TASK REQUIREMENTS
Each line starting at the one that contains "(4 * (g % 8) + u % 4, 256" and ending at the one that contains "syms, l, false)" must be returned exactly, and the rest of the listing is left out.

################

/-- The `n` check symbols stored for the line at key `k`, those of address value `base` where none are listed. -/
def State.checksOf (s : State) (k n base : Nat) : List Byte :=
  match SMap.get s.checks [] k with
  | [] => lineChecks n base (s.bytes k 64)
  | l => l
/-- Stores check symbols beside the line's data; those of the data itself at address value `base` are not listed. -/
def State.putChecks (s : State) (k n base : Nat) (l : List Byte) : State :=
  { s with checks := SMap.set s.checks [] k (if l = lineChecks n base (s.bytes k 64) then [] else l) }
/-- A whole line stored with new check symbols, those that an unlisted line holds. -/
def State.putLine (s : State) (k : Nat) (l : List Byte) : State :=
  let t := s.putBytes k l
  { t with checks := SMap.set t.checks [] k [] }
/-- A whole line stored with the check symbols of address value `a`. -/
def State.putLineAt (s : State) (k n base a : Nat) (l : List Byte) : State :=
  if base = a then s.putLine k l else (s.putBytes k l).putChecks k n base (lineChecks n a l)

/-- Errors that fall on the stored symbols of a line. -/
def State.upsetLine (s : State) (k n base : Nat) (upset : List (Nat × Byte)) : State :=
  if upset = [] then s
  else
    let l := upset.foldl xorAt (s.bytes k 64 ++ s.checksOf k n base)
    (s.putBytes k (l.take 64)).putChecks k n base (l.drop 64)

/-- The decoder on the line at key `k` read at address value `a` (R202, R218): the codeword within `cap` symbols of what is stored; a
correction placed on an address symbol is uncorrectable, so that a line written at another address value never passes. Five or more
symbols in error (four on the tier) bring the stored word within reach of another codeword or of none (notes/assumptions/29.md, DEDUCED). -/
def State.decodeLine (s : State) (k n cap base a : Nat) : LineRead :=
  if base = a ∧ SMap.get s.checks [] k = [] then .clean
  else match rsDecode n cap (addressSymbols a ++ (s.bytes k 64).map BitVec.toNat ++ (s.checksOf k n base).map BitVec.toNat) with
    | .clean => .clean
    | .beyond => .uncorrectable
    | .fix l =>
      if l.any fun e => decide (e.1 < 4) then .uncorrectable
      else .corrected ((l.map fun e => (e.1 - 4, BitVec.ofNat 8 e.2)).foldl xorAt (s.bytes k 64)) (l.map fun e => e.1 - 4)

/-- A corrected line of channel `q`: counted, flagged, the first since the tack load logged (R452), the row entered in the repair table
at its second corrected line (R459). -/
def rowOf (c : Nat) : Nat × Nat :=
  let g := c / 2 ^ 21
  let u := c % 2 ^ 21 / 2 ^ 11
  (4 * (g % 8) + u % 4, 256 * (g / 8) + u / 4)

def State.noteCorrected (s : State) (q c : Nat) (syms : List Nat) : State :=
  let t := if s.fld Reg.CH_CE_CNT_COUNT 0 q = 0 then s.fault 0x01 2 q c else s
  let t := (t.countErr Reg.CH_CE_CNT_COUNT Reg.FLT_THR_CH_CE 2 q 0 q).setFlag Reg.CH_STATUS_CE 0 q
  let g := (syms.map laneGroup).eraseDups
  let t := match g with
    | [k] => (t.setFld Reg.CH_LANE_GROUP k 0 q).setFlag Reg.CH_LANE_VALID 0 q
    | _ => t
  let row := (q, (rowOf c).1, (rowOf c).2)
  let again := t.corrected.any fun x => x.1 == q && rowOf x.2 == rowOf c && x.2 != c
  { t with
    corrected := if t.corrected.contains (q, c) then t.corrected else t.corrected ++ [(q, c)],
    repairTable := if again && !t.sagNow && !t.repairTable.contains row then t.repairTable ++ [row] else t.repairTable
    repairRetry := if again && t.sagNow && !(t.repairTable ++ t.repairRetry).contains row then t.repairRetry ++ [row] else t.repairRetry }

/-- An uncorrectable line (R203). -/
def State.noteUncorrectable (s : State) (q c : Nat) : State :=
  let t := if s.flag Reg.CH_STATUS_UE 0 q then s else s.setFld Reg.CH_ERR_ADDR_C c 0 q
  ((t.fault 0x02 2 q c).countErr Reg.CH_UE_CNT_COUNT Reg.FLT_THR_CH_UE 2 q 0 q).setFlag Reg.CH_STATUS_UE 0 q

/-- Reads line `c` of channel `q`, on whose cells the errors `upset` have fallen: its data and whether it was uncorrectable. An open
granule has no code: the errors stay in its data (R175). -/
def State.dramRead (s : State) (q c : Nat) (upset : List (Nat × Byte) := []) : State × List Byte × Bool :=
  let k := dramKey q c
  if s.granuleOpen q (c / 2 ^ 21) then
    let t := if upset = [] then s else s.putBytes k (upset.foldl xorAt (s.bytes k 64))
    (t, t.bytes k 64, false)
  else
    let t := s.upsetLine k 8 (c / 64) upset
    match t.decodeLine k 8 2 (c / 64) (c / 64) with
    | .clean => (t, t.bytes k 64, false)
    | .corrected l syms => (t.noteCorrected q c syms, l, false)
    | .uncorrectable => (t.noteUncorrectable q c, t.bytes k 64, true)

################

ANSWER TO THE PROBLEM
  (4 * (g % 8) + u % 4, 256 * (g / 8) + u / 4)

def State.noteCorrected (s : State) (q c : Nat) (syms : List Nat) : State :=
  let t := if s.fld Reg.CH_CE_CNT_COUNT 0 q = 0 then s.fault 0x01 2 q c else s
  let t := (t.countErr Reg.CH_CE_CNT_COUNT Reg.FLT_THR_CH_CE 2 q 0 q).setFlag Reg.CH_STATUS_CE 0 q
  let g := (syms.map laneGroup).eraseDups
  let t := match g with
    | [k] => (t.setFld Reg.CH_LANE_GROUP k 0 q).setFlag Reg.CH_LANE_VALID 0 q
    | _ => t
  let row := (q, (rowOf c).1, (rowOf c).2)
  let again := t.corrected.any fun x => x.1 == q && rowOf x.2 == rowOf c && x.2 != c
  { t with
    corrected := if t.corrected.contains (q, c) then t.corrected else t.corrected ++ [(q, c)],
    repairTable := if again && !t.sagNow && !t.repairTable.contains row then t.repairTable ++ [row] else t.repairTable
    repairRetry := if again && t.sagNow && !(t.repairTable ++ t.repairRetry).contains row then t.repairRetry ++ [row] else t.repairRetry }

/-- An uncorrectable line (R203). -/
def State.noteUncorrectable (s : State) (q c : Nat) : State :=
  let t := if s.flag Reg.CH_STATUS_UE 0 q then s else s.setFld Reg.CH_ERR_ADDR_C c 0 q
  ((t.fault 0x02 2 q c).countErr Reg.CH_UE_CNT_COUNT Reg.FLT_THR_CH_UE 2 q 0 q).setFlag Reg.CH_STATUS_UE 0 q

/-- Reads line `c` of channel `q`, on whose cells the errors `upset` have fallen: its data and whether it was uncorrectable. An open
granule has no code: the errors stay in its data (R175). -/
def State.dramRead (s : State) (q c : Nat) (upset : List (Nat × Byte) := []) : State × List Byte × Bool :=
  let k := dramKey q c
  if s.granuleOpen q (c / 2 ^ 21) then
    let t := if upset = [] then s else s.putBytes k (upset.foldl xorAt (s.bytes k 64))
    (t, t.bytes k 64, false)
  else
    let t := s.upsetLine k 8 (c / 64) upset
    match t.decodeLine k 8 2 (c / 64) (c / 64) with
    | .clean => (t, t.bytes k 64, false)
    | .corrected l syms => (t.noteCorrected q c syms, l, false)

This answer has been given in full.